Бойцы с «Невастроя» с темными от пота спинами бежали с автоматами по порту в город. Что там делалось, с судна не видели, и стрельбы не слышали, так как все заглушали минометы у борта.

Земля у причалов покрылась противогазами, их сбрасывали бойцы, чтобы не мешали в бою. Всюду валялись раскрытые чемоданы, из которых рассыпались пачки денег. Их растаптывали сапогами бегущие солдаты, и никому не нужные бумажки разлетелись по ветру, как воробьи.

Город окутало дымом: в порту горел уголь. По рейду плавали раздувшиеся, как шары, трупы. Мирные жители исчезли.

При каждом залпе «Аргуни» люковые крышки на нашем судне подпрыгивали, а двери хлопали.

Из-за облаков вынырнул японский самолет. Пушки и пулеметы, что были на транспортах, открыли по нему огонь, и он скрылся за облаками.

Вскоре небо прояснилось. Выглянуло солнце, и появились наши пикирующие бомбардировщики. Было видно, как с них летят бомбы в ту же долину, по которой били с «Аргуни». Там все смешалось: вспышки взрывов, облака черного дыма и смерчи пламени от взорвавшихся нефтяных баков.

* * *

Под вечер Сейсин пал. Мы все еще стояли у причала. Из города весь в копоти и пыли пришел майор Дерябин, с ним был солдатик с забинтованной головой. Они принесли два самурайских меча: один – простой, в зеленых ножнах; другой – украшенный позолотой и резьбой по слоновой кости.

— Вот тебе на память, старпом, спасибо за все! — сказал майор.

Мы расстались как старые друзья. В городе еще слышались одиночные выстрелы, а над судном посвистывали шальные пули. От этих звуков одни нагибали головы, другие поеживались.

Перед заходом солнца к борту подошел «морской охотник»; с него поднялись офицер и наш судовой плотник Деверцов. Офицер спросил:

— Ваш человек?

Ему ответили:

— Да, наш.

— Забирайте, мы его подобрали на внешнем рейде.

Оказалось, при взрыве Деверцова выбросило за борт. На нем был спасательный жилет, и это его спасло.

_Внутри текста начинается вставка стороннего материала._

-- ==== Sys2Proof/Machine/Operands.lean ====
section
/-! DEFINITION. The operand forms: sign-extended immediates, the upper immediate, the effective
address, and the branch and jump targets. -/

namespace Sys2Proof.Machine

/-- The effective address, base plus sign-extended displacement modulo 2^32 (42_loads_stores.md
R160). -/
def effAddr (s : State) (rs1 : Reg) (imm : BitVec 12) : Word := s.reg rs1 + sext imm

/-- `imm_u << 12`, the operand of LUI and AUIPC (47_upper_imm.md R250). -/
def upperImm (imm20 : BitVec 20) : Word := sext imm20 <<< 12

/-- `br_target` (30_encoding.md R70). -/
def branchTarget (s : State) (offset : BitVec 13) : Word := s.pc + sext offset

/-- `jmp_target` (R71). -/
def jumpTarget (s : State) (offset : BitVec 21) : Word := s.pc + sext offset

/-- The sign extension of the low byte of a value read (R14, 40_datapath_units.md R112). -/
def sextByte (v : Word) : Word := sext (v.setWidth 8)
/-- The zero extension of the low byte. -/
def zextByte (v : Word) : Word := zext (v.setWidth 8)
/-- The sign extension of the low halfword. -/
def sextHalf (v : Word) : Word := sext (v.setWidth 16)
/-- The zero extension of the low halfword. -/
def zextHalf (v : Word) : Word := zext (v.setWidth 16)

end Sys2Proof.Machine
end

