-- ==== Sys2Proof/Machine/Ecall.lean ====
section
/-! DEFINITION. The system instruction (48_system.md). -/

namespace Sys2Proof.Machine

/-- The argument register of ECALL, x10 (10_state.md R24). -/
def argumentReg : Reg := 10#5

/-- ECALL, R261: codes 0 and 10 halt with `pc` kept; code 1 is the print request (R262); any other
code does nothing; `pc <- pc + 4` when it does not halt. The three fields are not examined (R80, log 10). -/
def execEcall (_rd _rs1 : Reg) (_imm : BitVec 12) (s : State) : Result :=
  let code := s.reg argumentReg
  if code = 0x00000000#32 ∨ code = 0x0000000A#32 then halt .ecallHalt s
  else if code = 0x00000001#32 then .next (s.requestPrint.setPc (nextPc s))
  else .next (s.setPc (nextPc s))

end Sys2Proof.Machine
end

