-- ==== Sys2Proof/Machine/Jump.lean ====
section
/-! DEFINITION. Jumps (46_jumps.md). -/

namespace Sys2Proof.Machine

/-- JAL, R241: the link is the address of the following instruction; both values use the JAL's own
address. -/
def execJal (rd : Reg) (offset : BitVec 21) (s : State) : Result :=
  .next ((s.setReg rd (nextPc s)).setPc (jumpTarget s offset))

/-- JALR, R242: `raise Fatal(UnimplementedControlPath)`; "the fault does not depend on any register
value or field". -/
def execJalr (_rd _rs1 : Reg) (_imm : BitVec 12) (s : State) : Result :=
  raiseFatal .unimplementedControlPath s

end Sys2Proof.Machine
end

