-- ==== Sys2Proof/Machine/Alu.lean ====
section
/-! DEFINITION. The ALU (40_datapath_units.md R103 to R107): ten functions of two 32-bit operands, no
state, no flag, no fatal condition. -/

namespace Sys2Proof.Machine

/-- `alu_function` (R103). -/
inductive AluFn where
  | add | sub | sll | slt | sltu | xor | srl | sra | or | and
  deriving DecidableEq, Repr

/-- 1 or 0 as a 32-bit value (R104). -/
def truth (b : Bool) : Word := if b then 1#32 else 0#32

/-- `sh = u(op2[4:0])` (R104, R106). -/
def shiftAmount (op2 : Word) : Nat := (op2.extractLsb' 0 5).toNat

/-- The table of R104. -/
def alu (f : AluFn) (op1 op2 : Word) : Word :=
  match f with
  | .add => op1 + op2
  | .sub => op1 - op2
  | .sll => op1 <<< shiftAmount op2
  | .slt => truth (decide (op1.toInt < op2.toInt))
  | .sltu => truth (decide (op1.toNat < op2.toNat))
  | .xor => op1 ^^^ op2
  | .srl => op1 >>> shiftAmount op2
  | .sra => op1.sshiftRight (shiftAmount op2)
  | .or => op1 ||| op2
  | .and => op1 &&& op2

end Sys2Proof.Machine
end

Сумерки принесли прохладу. Повреждения в машине были устранены, и судно отошло на рейд. Стояла тихая темная августовская ночь, сияли звезды. Запах гари почти исчез, и если бы не свист шальных пуль, все еще пролетавших над нами, трудно было бы представить, что несколько часов назад на этой земле лилась кровь и умирали люди.